Anything Goes is a 74-minute studio recording of a historically informed version of Cole Porter's musical, starring Kim Criswell, Jack Gilford, Cris Groenendaal and Frederica von Stade, performed with the Ambrosian Chorus and the London Symphony Orchestra under the direction of John McGlinn.
Several of the show's original orchestrations had been lost, but McGlinn was able to recreate them at least approximately by soliciting the help of Hans Spialek, who, together with Robert Russell Bennett, had composed them.
Spialek reproduced his and his colleague's work of half a century earlier as well as he was able to; the few passages that he left incomplete on his death were finished by Russell Warner and by McGlinn himself.
[1] Andrew Lamb reviewed the album on CD in Gramophone in December 1989, comparing it with recent cast recordings of stagings on Broadway[2] and in London.
They were recordings of a production (common to both CDs) in which the musical's book had been reworked and its score reorchestrated, and into which numbers from other Cole Porter shows had been inserted.
As he explained in the lengthy booklet accompanying his CD, his disc was the fruit of musical archaeology in which he had dug up orchestrations from the show's birth in 1934 that had been lost for several decades.
Kim Criswell was in no way inferior to Broadway's Patti LuPone or London's Elaine Paige, and Cris Groenendaal likewise was the equal of his counterparts.

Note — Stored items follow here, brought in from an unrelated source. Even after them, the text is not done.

theorem lz77Tried_keeps (input : List Byte) (pos : Nat) (h : U16) (u : Lz77Unit) :
    (lz77Tried input pos h u).hash = u.hash ∧ (lz77Tried input pos h u).obj = u.obj := by
  unfold lz77Tried
  split
  next cand _ => exact ⟨(lz77Try_cases input pos cand { u with h := h }).1, lz77Try_obj input pos cand _⟩
  next => exact ⟨rfl, rfl⟩

/-! ### The probe -/

theorem slotAt_of_bytes {b0 b1 b2 : Byte} (h0 : input[pos]? = some b0) (h1 : input[pos + 1]? = some b1)
    (h2 : input[pos + 2]? = some b2) : slotAt p input pos = some (lz77Hash p b0 b1 b2) := by
  rw [slotAt, h0, h1, h2]

theorem slotAt_of_end (hend : input.length ≤ pos + 2) : slotAt p input pos = none := by
  unfold slotAt
  split
  next h2 => exact absurd (List.getElem?_eq_some_iff.1 h2).1 (Nat.not_lt.2 hend)
  next => rfl

theorem lz77Probe_of_bytes {b0 b1 b2 : Byte} (h0 : input[pos]? = some b0) (h1 : input[pos + 1]? = some b1)
    (h2 : input[pos + 2]? = some b2) : lz77Probe p input pos u =
      { lz77Tried input pos (lz77Hash p b0 b1 b2) u with
        hash := slotSet u.hash (lz77Hash p b0 b1 b2).toNat pos } := by
  have hprobe : lz77Probe p input pos u =
      { lz77Tried input pos (lz77Hash p b0 b1 b2) u with
        hash := slotSet (lz77Tried input pos (lz77Hash p b0 b1 b2) u).hash (lz77Hash p b0 b1 b2).toNat pos } := by
    rw [lz77Probe, h0, h1, h2]
    rfl
  rw [hprobe, (lz77Tried_keeps input pos (lz77Hash p b0 b1 b2) u).1]

theorem lz77Probe_of_end (hend : input.length ≤ pos + 2) : lz77Probe p input pos u = u := by
  unfold lz77Probe
  split
  next h2 => exact absurd (List.getElem?_eq_some_iff.1 h2).1 (Nat.not_lt.2 hend)
  next => rfl

/-- Three bytes are there to hash, or the input ends before (R234). -/
theorem three_bytes_cases (input : List Byte) (pos : Nat) : input.length ≤ pos + 2 ∨
    ∃ b0 b1 b2, input[pos]? = some b0 ∧ input[pos + 1]? = some b1 ∧ input[pos + 2]? = some b2 := by
  rcases Nat.lt_or_ge (pos + 2) input.length with hlt | hend
  · exact .inr ⟨_, _, _, List.getElem?_eq_getElem (by omega), List.getElem?_eq_getElem (by omega),
      List.getElem?_eq_getElem hlt⟩
  · exact .inl hend

/-- What the index gives at `pos`: the content of the slot of the three bytes there, where there are three. -/
def lz77Probed (p : Params) (input : List Byte) (hash : List (Nat × Nat)) (pos : Nat) : Option Nat :=
  (slotAt p input pos).bind fun h => hash.lookup h.toNat

/-- Probe before update (R234, R237): the match is that of the slot's content, and then the slot holds `pos`. -/
theorem lz77Probe_spec (p : Params) (input : List Byte) (pos : Nat) (hmlen : u.mlen = 0) :
    (lz77Probe p input pos u).obj = u.obj ∧
    MatchOf input pos (lz77Probed p input u.hash pos) (lz77Probe p input pos u).mlen (lz77Probe p input pos u).d ∧
    ∀ h : U16, (lz77Probe p input pos u).hash.lookup h.toNat =
      if slotAt p input pos = some h then some pos else u.hash.lookup h.toNat := by
  rcases three_bytes_cases input pos with hend | ⟨b0, b1, b2, h0, h1, h2⟩
  · rw [lz77Probe_of_end hend, lz77Probed, slotAt_of_end hend]
    exact ⟨rfl, matchOf_none hmlen, fun h => (if_neg nofun).symm⟩
  · rw [lz77Probe_of_bytes h0 h1 h2, lz77Probed, slotAt_of_bytes h0 h1 h2]
    refine ⟨(lz77Tried_keeps input pos _ u).2, matchOf_tried hmlen, fun h => ?_⟩
    simp only [lookup_slotSet, Option.some.injEq, BitVec.toNat_inj]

McGlinn had been "inspired", too, when he had turned to the elderly Jack Gilford for the character part of Moonface Martin (although Pinnacle's Bernard Cribbins also deserved praise for his "clearly projected" version of the role).
In sum, the RCA and Pinnacle discs were rewarding mementos of the production that they documented, and people who had last heard Porter's show in theatres in London or New York might find McGlinn's way with it initially disconcerting.
As Reno Sweeney, the musical's most important role, Kim Criswell sang with "verve and clarity, but also with tones that too often become strident and whiny".